(Saved data entries)
= = = = = = =
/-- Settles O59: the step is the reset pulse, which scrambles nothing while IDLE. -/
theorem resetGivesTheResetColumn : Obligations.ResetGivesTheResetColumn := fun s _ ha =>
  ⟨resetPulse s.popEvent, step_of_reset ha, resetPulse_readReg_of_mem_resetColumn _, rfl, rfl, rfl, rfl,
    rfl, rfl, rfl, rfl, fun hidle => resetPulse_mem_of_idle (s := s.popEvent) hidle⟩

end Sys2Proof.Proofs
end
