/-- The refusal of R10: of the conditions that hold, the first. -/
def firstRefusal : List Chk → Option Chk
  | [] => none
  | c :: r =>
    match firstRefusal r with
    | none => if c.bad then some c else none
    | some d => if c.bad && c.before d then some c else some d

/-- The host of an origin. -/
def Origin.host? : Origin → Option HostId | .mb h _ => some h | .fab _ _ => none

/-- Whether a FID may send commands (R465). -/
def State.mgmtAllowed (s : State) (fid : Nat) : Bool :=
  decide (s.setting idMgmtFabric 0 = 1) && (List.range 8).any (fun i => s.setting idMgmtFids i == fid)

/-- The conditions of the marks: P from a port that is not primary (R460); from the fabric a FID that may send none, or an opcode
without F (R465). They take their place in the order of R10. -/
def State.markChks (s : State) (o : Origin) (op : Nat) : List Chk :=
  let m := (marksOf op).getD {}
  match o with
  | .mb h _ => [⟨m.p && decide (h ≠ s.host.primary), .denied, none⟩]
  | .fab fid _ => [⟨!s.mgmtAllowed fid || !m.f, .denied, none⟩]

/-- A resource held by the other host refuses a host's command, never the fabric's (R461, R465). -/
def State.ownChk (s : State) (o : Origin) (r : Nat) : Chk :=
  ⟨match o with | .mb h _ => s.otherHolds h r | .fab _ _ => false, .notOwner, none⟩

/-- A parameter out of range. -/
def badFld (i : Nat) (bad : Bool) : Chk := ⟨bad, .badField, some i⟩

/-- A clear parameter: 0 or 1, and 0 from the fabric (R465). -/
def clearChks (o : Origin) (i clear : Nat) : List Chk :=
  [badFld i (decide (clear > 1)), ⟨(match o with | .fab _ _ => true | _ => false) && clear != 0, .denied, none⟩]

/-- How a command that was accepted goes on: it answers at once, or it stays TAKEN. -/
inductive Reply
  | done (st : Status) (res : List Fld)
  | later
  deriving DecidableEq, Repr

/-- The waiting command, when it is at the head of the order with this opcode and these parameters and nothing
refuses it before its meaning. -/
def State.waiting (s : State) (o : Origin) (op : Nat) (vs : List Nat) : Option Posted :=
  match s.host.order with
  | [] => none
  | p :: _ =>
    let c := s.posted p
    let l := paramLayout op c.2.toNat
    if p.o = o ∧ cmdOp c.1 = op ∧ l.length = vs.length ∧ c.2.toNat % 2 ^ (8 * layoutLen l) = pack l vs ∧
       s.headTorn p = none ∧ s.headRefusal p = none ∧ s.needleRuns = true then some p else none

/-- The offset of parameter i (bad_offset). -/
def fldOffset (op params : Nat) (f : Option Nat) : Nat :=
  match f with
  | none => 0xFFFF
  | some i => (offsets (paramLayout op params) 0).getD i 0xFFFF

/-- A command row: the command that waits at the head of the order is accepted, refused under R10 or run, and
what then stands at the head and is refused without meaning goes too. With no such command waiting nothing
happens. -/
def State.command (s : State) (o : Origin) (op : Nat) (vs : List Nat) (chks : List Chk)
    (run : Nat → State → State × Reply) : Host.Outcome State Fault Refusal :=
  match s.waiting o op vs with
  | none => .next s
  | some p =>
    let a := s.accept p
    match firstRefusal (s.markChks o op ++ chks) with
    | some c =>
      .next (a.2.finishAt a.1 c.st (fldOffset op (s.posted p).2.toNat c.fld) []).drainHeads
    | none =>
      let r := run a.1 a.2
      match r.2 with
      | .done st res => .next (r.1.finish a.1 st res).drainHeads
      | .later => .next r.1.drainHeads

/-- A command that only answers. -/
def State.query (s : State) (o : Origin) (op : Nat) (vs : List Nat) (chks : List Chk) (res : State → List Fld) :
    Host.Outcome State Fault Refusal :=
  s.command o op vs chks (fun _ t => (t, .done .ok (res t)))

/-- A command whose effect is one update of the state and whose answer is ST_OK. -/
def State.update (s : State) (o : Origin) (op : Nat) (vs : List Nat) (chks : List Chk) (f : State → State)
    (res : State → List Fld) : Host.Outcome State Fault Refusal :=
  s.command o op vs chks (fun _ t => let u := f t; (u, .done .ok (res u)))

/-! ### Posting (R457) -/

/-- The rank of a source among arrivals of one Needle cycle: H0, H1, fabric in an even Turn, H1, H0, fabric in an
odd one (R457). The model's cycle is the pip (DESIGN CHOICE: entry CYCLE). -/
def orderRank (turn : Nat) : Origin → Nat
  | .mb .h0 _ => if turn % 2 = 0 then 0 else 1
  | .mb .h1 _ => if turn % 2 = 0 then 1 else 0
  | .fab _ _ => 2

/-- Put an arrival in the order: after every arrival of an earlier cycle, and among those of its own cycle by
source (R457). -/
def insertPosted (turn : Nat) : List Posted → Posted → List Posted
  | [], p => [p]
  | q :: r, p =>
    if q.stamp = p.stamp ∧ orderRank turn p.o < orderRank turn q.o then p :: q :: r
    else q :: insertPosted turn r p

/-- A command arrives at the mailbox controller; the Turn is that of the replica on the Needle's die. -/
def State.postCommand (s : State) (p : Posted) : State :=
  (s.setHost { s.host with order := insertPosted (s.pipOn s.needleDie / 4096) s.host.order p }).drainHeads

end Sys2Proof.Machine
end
= = = = = = =
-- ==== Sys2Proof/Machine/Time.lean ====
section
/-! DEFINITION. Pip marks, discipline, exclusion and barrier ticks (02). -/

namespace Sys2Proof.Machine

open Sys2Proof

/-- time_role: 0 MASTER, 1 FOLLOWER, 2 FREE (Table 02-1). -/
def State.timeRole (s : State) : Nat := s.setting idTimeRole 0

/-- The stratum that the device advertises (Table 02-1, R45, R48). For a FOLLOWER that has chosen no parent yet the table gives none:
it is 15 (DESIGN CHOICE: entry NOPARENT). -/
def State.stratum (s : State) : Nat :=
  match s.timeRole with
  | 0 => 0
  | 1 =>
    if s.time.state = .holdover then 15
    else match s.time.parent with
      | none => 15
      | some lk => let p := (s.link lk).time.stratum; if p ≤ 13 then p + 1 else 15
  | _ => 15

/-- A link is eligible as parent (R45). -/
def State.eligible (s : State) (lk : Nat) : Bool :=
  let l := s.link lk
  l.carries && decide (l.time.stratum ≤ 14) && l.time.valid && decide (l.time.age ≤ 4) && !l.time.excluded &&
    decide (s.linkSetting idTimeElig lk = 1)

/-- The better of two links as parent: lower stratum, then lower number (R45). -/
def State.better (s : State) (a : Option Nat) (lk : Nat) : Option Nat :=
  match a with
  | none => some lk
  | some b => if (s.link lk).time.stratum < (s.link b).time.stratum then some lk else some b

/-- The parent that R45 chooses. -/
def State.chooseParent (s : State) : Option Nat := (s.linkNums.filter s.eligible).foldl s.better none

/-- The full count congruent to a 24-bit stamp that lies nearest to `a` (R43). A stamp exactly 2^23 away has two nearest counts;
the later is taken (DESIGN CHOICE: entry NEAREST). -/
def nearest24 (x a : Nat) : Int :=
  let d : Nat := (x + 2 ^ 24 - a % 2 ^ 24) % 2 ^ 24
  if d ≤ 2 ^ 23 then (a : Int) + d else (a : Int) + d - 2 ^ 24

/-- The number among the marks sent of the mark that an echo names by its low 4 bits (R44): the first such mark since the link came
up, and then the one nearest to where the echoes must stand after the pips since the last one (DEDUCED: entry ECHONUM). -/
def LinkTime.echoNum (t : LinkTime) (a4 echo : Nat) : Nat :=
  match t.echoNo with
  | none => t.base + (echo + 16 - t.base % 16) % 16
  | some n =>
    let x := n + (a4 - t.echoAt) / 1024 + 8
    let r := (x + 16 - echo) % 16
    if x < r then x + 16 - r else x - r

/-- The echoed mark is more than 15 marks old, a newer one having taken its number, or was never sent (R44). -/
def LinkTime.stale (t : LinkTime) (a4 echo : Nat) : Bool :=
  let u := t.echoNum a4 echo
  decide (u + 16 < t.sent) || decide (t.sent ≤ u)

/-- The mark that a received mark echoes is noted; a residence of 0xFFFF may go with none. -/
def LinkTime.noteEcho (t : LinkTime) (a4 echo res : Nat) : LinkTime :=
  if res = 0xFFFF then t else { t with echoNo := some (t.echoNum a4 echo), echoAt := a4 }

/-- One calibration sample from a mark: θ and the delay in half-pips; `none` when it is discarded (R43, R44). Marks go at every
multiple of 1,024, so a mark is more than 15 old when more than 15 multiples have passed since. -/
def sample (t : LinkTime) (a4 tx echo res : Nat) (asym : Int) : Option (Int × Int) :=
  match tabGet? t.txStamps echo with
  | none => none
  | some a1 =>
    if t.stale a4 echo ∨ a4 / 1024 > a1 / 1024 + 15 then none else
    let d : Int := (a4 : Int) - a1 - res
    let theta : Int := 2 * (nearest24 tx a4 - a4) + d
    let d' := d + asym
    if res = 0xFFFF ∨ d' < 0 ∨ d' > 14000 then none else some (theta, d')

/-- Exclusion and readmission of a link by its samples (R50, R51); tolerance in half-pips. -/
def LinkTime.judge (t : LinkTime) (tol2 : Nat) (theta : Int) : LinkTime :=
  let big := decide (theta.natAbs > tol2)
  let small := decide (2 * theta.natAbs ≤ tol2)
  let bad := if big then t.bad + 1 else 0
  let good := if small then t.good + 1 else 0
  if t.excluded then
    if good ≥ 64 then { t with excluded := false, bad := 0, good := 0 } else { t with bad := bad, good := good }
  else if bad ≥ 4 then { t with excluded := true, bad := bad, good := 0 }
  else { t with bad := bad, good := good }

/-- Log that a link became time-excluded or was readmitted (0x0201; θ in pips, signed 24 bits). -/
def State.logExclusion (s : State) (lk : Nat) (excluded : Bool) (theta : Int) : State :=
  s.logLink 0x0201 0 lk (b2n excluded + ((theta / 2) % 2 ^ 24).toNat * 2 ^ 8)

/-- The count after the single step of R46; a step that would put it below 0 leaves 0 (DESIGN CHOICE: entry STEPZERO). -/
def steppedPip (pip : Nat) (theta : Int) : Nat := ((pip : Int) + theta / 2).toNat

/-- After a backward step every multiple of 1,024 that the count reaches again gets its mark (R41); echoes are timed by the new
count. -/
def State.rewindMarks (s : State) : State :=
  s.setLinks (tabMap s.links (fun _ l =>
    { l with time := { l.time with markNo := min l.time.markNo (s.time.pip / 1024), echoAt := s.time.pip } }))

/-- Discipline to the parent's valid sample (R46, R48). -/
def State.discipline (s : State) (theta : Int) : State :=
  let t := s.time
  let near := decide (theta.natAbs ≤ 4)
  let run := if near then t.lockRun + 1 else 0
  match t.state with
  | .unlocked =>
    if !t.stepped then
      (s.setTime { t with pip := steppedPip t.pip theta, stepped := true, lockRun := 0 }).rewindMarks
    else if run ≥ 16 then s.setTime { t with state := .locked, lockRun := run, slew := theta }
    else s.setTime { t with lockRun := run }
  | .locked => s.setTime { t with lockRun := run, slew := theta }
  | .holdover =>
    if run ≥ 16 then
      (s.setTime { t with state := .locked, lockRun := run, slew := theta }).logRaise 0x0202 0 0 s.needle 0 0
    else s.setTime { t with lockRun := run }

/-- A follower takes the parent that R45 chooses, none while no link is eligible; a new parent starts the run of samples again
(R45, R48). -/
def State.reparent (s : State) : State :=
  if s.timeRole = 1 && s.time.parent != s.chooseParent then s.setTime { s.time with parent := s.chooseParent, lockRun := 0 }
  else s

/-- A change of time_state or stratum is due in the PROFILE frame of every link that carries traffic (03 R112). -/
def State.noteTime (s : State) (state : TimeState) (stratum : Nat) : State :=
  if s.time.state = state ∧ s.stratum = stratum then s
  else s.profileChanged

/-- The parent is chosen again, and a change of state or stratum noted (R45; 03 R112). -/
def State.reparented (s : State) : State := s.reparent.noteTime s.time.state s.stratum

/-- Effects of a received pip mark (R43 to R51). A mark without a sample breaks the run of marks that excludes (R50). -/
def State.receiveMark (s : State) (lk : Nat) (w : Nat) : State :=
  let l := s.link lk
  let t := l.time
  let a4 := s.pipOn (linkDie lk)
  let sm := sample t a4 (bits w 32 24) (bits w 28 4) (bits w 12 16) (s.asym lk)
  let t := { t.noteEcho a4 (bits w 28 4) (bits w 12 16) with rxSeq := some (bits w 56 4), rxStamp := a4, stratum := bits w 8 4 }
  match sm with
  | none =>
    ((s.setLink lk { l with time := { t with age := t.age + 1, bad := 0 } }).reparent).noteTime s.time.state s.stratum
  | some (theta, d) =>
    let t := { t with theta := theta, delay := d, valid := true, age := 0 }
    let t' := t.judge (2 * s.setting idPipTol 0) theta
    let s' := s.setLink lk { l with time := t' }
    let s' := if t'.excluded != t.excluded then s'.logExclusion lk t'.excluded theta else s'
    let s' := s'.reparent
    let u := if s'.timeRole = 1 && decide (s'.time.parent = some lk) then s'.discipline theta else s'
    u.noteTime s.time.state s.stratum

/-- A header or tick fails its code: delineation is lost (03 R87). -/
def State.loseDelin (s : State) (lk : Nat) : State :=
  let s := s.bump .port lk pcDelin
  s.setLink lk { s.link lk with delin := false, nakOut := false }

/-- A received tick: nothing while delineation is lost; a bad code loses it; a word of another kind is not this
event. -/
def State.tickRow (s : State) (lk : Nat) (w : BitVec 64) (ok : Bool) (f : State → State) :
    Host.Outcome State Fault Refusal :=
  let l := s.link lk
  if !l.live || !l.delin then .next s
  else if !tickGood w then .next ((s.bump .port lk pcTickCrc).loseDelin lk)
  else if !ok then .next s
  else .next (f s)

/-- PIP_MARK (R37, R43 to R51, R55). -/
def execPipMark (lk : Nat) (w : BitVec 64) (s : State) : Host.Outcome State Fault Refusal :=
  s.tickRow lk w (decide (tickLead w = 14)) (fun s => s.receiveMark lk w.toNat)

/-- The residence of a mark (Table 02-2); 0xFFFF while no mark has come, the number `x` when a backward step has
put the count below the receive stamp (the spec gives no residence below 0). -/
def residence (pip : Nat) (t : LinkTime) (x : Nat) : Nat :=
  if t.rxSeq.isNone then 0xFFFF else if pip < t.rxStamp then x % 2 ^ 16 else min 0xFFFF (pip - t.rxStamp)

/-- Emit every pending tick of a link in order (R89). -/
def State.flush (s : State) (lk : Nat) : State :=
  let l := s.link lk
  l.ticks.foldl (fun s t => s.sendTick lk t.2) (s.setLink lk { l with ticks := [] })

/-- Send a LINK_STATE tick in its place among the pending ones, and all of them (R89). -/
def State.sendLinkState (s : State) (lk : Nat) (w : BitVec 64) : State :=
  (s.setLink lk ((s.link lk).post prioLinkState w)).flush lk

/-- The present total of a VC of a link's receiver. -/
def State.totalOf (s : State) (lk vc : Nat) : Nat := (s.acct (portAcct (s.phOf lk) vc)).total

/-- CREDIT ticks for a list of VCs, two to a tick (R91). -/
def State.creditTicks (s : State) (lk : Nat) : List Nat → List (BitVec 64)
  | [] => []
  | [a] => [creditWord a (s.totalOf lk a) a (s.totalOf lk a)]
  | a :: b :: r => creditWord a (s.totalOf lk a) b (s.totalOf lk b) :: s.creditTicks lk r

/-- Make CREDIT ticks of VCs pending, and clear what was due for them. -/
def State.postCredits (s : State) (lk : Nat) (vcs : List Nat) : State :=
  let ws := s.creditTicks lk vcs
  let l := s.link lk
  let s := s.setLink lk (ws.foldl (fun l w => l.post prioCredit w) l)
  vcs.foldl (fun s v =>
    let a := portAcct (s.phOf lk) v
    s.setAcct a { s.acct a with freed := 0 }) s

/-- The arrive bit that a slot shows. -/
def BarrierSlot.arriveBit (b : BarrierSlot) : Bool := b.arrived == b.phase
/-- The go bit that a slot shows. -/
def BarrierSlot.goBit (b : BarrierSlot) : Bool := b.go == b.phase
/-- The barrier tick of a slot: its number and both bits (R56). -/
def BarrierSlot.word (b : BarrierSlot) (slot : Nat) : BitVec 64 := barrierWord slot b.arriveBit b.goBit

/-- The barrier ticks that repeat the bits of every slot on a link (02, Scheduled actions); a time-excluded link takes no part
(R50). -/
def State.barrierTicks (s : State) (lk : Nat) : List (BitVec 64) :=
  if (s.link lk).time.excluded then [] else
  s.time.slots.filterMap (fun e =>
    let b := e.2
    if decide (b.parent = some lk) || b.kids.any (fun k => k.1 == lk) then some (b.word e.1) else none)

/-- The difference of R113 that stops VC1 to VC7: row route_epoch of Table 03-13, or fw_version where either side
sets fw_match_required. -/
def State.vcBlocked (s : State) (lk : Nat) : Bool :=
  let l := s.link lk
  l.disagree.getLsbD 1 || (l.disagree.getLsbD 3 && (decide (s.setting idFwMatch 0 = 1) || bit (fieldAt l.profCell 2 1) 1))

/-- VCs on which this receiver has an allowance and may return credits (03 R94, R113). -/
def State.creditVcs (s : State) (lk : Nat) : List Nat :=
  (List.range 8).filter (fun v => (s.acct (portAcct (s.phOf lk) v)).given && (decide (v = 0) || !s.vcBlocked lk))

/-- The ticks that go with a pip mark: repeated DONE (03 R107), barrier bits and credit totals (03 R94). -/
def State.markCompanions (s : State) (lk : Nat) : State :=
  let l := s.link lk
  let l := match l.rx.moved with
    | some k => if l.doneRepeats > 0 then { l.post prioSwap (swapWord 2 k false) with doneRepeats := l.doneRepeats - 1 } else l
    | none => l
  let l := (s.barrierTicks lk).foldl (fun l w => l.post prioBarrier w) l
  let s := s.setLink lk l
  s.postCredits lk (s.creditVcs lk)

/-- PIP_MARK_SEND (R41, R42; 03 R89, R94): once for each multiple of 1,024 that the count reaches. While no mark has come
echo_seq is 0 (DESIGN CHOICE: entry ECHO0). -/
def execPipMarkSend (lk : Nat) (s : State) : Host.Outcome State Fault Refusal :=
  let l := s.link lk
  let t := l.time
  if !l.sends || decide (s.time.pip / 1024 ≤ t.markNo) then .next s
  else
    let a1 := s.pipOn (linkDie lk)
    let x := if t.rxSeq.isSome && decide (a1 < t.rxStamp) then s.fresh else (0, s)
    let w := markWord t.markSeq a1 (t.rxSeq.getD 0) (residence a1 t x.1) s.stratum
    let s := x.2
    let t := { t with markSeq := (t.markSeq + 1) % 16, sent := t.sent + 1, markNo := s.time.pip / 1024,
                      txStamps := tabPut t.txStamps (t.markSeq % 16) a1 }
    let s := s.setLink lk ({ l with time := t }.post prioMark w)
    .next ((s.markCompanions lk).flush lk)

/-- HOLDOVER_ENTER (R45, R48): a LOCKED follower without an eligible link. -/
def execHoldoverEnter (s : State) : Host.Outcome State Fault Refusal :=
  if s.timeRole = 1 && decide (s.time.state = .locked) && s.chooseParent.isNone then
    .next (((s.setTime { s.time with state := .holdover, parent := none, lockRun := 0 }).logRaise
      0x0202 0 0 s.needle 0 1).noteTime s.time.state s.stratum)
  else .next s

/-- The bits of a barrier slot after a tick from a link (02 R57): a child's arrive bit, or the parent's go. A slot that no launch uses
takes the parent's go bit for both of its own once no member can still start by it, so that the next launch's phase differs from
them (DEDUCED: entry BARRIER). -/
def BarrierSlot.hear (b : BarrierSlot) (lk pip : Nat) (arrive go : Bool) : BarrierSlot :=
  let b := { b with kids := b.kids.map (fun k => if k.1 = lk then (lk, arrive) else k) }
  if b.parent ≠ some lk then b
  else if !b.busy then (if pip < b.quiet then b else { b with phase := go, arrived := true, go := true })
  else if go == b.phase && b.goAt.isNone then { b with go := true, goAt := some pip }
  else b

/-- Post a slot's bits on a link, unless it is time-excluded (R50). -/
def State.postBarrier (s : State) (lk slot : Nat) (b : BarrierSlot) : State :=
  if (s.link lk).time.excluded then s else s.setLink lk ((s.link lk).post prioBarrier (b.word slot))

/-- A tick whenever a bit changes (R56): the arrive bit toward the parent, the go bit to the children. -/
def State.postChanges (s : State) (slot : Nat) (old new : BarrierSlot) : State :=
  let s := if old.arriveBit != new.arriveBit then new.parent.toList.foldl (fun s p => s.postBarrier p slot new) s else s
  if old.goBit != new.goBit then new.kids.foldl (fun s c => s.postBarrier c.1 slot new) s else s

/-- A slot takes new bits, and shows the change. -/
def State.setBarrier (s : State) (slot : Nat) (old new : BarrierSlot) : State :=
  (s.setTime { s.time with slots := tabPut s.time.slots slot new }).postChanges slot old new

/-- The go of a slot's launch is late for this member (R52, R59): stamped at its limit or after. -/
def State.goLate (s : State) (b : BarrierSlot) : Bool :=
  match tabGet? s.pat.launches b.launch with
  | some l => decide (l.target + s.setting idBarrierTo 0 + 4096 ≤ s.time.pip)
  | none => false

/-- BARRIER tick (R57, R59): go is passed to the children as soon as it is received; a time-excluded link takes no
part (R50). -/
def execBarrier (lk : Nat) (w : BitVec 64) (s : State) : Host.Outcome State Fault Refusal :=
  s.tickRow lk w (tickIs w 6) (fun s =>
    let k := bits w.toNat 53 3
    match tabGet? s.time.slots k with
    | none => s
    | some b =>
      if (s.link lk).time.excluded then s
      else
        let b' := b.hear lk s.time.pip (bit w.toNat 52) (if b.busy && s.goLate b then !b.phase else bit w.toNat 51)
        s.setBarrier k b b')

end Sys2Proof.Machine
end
= = = = = = =
__What you are asked to do__: Copy out each line of the data above, exactly, if it lies between the line holding "let c := s.posted p" and the line holding "s.command o op vs chks (fun _ t => let", inclusive; copy no other line.

__Completed exercise__:
    let c := s.posted p
    let l := paramLayout op c.2.toNat
    if p.o = o ∧ cmdOp c.1 = op ∧ l.length = vs.length ∧ c.2.toNat % 2 ^ (8 * layoutLen l) = pack l vs ∧
       s.headTorn p = none ∧ s.headRefusal p = none ∧ s.needleRuns = true then some p else none

/-- The offset of parameter i (bad_offset). -/
def fldOffset (op params : Nat) (f : Option Nat) : Nat :=
  match f with
  | none => 0xFFFF
  | some i => (offsets (paramLayout op params) 0).getD i 0xFFFF

/-- A command row: the command that waits at the head of the order is accepted, refused under R10 or run, and
what then stands at the head and is refused without meaning goes too. With no such command waiting nothing
happens. -/
def State.command (s : State) (o : Origin) (op : Nat) (vs : List Nat) (chks : List Chk)
    (run : Nat → State → State × Reply) : Host.Outcome State Fault Refusal :=
  match s.waiting o op vs with
  | none => .next s
  | some p =>
    let a := s.accept p
    match firstRefusal (s.markChks o op ++ chks) with
    | some c =>
      .next (a.2.finishAt a.1 c.st (fldOffset op (s.posted p).2.toNat c.fld) []).drainHeads
    | none =>
      let r := run a.1 a.2
      match r.2 with
      | .done st res => .next (r.1.finish a.1 st res).drainHeads
      | .later => .next r.1.drainHeads

/-- A command that only answers. -/
def State.query (s : State) (o : Origin) (op : Nat) (vs : List Nat) (chks : List Chk) (res : State → List Fld) :
    Host.Outcome State Fault Refusal :=
  s.command o op vs chks (fun _ t => (t, .done .ok (res t)))

/-- A command whose effect is one update of the state and whose answer is ST_OK. -/
def State.update (s : State) (o : Origin) (op : Nat) (vs : List Nat) (chks : List Chk) (f : State → State)
    (res : State → List Fld) : Host.Outcome State Fault Refusal :=
  s.command o op vs chks (fun _ t => let u := f t; (u, .done .ok (res u)))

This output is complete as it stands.